## WORK ORDER
Of the material below, only the lines from the line containing "s.due := rfl" down to the line containing "s.cbars := rfl" belong in the answer, written out exactly.

--- RECORDS SHOWN Enclosed Below ---

@[simp] theorem State.setLaunch_agenda (l : Nat) (f : Launch → Launch) : (s.setLaunch l f).agenda = s.agenda := rfl
@[simp] theorem State.setLaunch_due (l : Nat) (f : Launch → Launch) : (s.setLaunch l f).due = s.due := rfl
@[simp] theorem State.setLaunch_cur (l : Nat) (f : Launch → Launch) : (s.setLaunch l f).cur = s.cur := rfl
@[simp] theorem State.setLaunch_fresh (l : Nat) (f : Launch → Launch) : (s.setLaunch l f).fresh = s.fresh := rfl
@[simp] theorem State.setLaunch_names (l : Nat) (f : Launch → Launch) : (s.setLaunch l f).names = s.names := rfl
@[simp] theorem State.setLaunch_teams (l : Nat) (f : Launch → Launch) : (s.setLaunch l f).teams = s.teams := rfl
@[simp] theorem State.setLaunch_groups (l : Nat) (f : Launch → Launch) : (s.setLaunch l f).groups = s.groups := rfl
@[simp] theorem State.setLaunch_cbars (l : Nat) (f : Launch → Launch) : (s.setLaunch l f).cbars = s.cbars := rfl
@[simp] theorem State.setLaunch_queues (l : Nat) (f : Launch → Launch) : (s.setLaunch l f).queues = s.queues := rfl
@[simp] theorem State.setLaunch_supq (l : Nat) (f : Launch → Launch) : (s.setLaunch l f).supq = s.supq := rfl
@[simp] theorem State.setLaunch_ctxs (l : Nat) (f : Launch → Launch) : (s.setLaunch l f).ctxs = s.ctxs := rfl
@[simp] theorem State.setLaunch_cores (l : Nat) (f : Launch → Launch) : (s.setLaunch l f).cores = s.cores := rfl
@[simp] theorem State.setLaunch_offCores (l : Nat) (f : Launch → Launch) : (s.setLaunch l f).offCores = s.offCores := rfl
@[simp] theorem State.setLaunch_spares (l : Nat) (f : Launch → Launch) : (s.setLaunch l f).spares = s.spares := rfl
@[simp] theorem State.setLaunch_clusters (l : Nat) (f : Launch → Launch) : (s.setLaunch l f).clusters = s.clusters := rfl
@[simp] theorem State.setLaunch_scr (l : Nat) (f : Launch → Launch) : (s.setLaunch l f).scr = s.scr := rfl
@[simp] theorem State.setLaunch_scrPsn (l : Nat) (f : Launch → Launch) : (s.setLaunch l f).scrPsn = s.scrPsn := rfl
@[simp] theorem State.setLaunch_scrUnd (l : Nat) (f : Launch → Launch) : (s.setLaunch l f).scrUnd = s.scrUnd := rfl
@[simp] theorem State.setLaunch_slotm (l : Nat) (f : Launch → Launch) : (s.setLaunch l f).slotm = s.slotm := rfl
@[simp] theorem State.setLaunch_slotUnd (l : Nat) (f : Launch → Launch) : (s.setLaunch l f).slotUnd = s.slotUnd := rfl
@[simp] theorem State.setLaunch_crv (l : Nat) (f : Launch → Launch) : (s.setLaunch l f).crv = s.crv := rfl
@[simp] theorem State.setLaunch_crvPsn (l : Nat) (f : Launch → Launch) : (s.setLaunch l f).crvPsn = s.crvPsn := rfl
@[simp] theorem State.setLaunch_crvUnd (l : Nat) (f : Launch → Launch) : (s.setLaunch l f).crvUnd = s.crvUnd := rfl
@[simp] theorem State.setLaunch_slices (l : Nat) (f : Launch → Launch) : (s.setLaunch l f).slices = s.slices := rfl
@[simp] theorem State.setLaunch_mem (l : Nat) (f : Launch → Launch) : (s.setLaunch l f).mem = s.mem := rfl
@[simp] theorem State.setLaunch_memPsn (l : Nat) (f : Launch → Launch) : (s.setLaunch l f).memPsn = s.memPsn := rfl
@[simp] theorem State.setLaunch_tlb (l : Nat) (f : Launch → Launch) : (s.setLaunch l f).tlb = s.tlb := rfl
@[simp] theorem State.setLaunch_ecmds (l : Nat) (f : Launch → Launch) : (s.setLaunch l f).ecmds = s.ecmds := rfl
@[simp] theorem State.setLaunch_chans (l : Nat) (f : Launch → Launch) : (s.setLaunch l f).chans = s.chans := rfl
@[simp] theorem State.setLaunch_dir (l : Nat) (f : Launch → Launch) : (s.setLaunch l f).dir = s.dir := rfl
@[simp] theorem State.setLaunch_txns (l : Nat) (f : Launch → Launch) : (s.setLaunch l f).txns = s.txns := rfl
@[simp] theorem State.setLaunch_behind (l : Nat) (f : Launch → Launch) : (s.setLaunch l f).behind = s.behind := rfl
@[simp] theorem State.setLaunch_net (l : Nat) (f : Launch → Launch) : (s.setLaunch l f).net = s.net := rfl
@[simp] theorem State.setLaunch_epochs (l : Nat) (f : Launch → Launch) : (s.setLaunch l f).epochs = s.epochs := rfl
@[simp] theorem State.setLaunch_dead (l : Nat) (f : Launch → Launch) : (s.setLaunch l f).dead = s.dead := rfl
@[simp] theorem State.setLaunch_coarseG (l : Nat) (f : Launch → Launch) : (s.setLaunch l f).coarseG = s.coarseG := rfl
@[simp] theorem State.setLaunch_secs (l : Nat) (f : Launch → Launch) : (s.setLaunch l f).secs = s.secs := rfl
@[simp] theorem State.setLaunch_throughs (l : Nat) (f : Launch → Launch) : (s.setLaunch l f).throughs = s.throughs := rfl
@[simp] theorem State.setLaunch_subsc (l : Nat) (f : Launch → Launch) : (s.setLaunch l f).subsc = s.subsc := rfl
@[simp] theorem State.setLaunch_frBase (l : Nat) (f : Launch → Launch) : (s.setLaunch l f).frBase = s.frBase := rfl
@[simp] theorem State.setLaunch_frWr (l : Nat) (f : Launch → Launch) : (s.setLaunch l f).frWr = s.frWr := rfl
@[simp] theorem State.setLaunch_frRd (l : Nat) (f : Launch → Launch) : (s.setLaunch l f).frRd = s.frRd := rfl
@[simp] theorem State.setLaunch_frWait (l : Nat) (f : Launch → Launch) : (s.setLaunch l f).frWait = s.frWait := rfl
@[simp] theorem State.setLaunch_ras (l : Nat) (f : Launch → Launch) : (s.setLaunch l f).ras = s.ras := rfl
@[simp] theorem State.setLaunch_rasLost (l : Nat) (f : Launch → Launch) : (s.setLaunch l f).rasLost = s.rasLost := rfl
@[simp] theorem State.setLaunch_rasSeq (l : Nat) (f : Launch → Launch) : (s.setLaunch l f).rasSeq = s.rasSeq := rfl
@[simp] theorem State.setLaunch_power (l : Nat) (f : Launch → Launch) : (s.setLaunch l f).power = s.power := rfl
@[simp] theorem State.setLaunch_events (l : Nat) (f : Launch → Launch) : (s.setLaunch l f).events = s.events := rfl
@[simp] theorem State.setLaunch_boot (l : Nat) (f : Launch → Launch) : (s.setLaunch l f).boot = s.boot := rfl
@[simp] theorem State.setLaunch_comms (l : Nat) (f : Launch → Launch) : (s.setLaunch l f).comms = s.comms := rfl
@[simp] theorem State.setLaunch_devid (l : Nat) (f : Launch → Launch) : (s.setLaunch l f).devid = s.devid := rfl
@[simp] theorem State.setLaunch_deadMs (l : Nat) (f : Launch → Launch) : (s.setLaunch l f).deadMs = s.deadMs := rfl
@[simp] theorem State.setLaunch_traffic (l : Nat) (f : Launch → Launch) : (s.setLaunch l f).traffic = s.traffic := rfl
@[simp] theorem State.setLaunch_recovery (l : Nat) (f : Launch → Launch) : (s.setLaunch l f).recovery = s.recovery := rfl
@[simp] theorem State.setLaunch_lanesOff (l : Nat) (f : Launch → Launch) : (s.setLaunch l f).lanesOff = s.lanesOff := rfl
@[simp] theorem State.setLaunch_rowsOff (l : Nat) (f : Launch → Launch) : (s.setLaunch l f).rowsOff = s.rowsOff := rfl
@[simp] theorem State.setLaunch_time (l : Nat) (f : Launch → Launch) : (s.setLaunch l f).time = s.time := rfl
@[simp] theorem State.setLaunch_rrq (l : Nat) (f : Launch → Launch) : (s.setLaunch l f).rrq = s.rrq := rfl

--- End of Enclosed RECORDS SHOWN ---

## ANSWER AREA
@[simp] theorem State.setLaunch_due (l : Nat) (f : Launch → Launch) : (s.setLaunch l f).due = s.due := rfl
@[simp] theorem State.setLaunch_cur (l : Nat) (f : Launch → Launch) : (s.setLaunch l f).cur = s.cur := rfl
@[simp] theorem State.setLaunch_fresh (l : Nat) (f : Launch → Launch) : (s.setLaunch l f).fresh = s.fresh := rfl
@[simp] theorem State.setLaunch_names (l : Nat) (f : Launch → Launch) : (s.setLaunch l f).names = s.names := rfl
@[simp] theorem State.setLaunch_teams (l : Nat) (f : Launch → Launch) : (s.setLaunch l f).teams = s.teams := rfl
@[simp] theorem State.setLaunch_groups (l : Nat) (f : Launch → Launch) : (s.setLaunch l f).groups = s.groups := rfl
@[simp] theorem State.setLaunch_cbars (l : Nat) (f : Launch → Launch) : (s.setLaunch l f).cbars = s.cbars := rfl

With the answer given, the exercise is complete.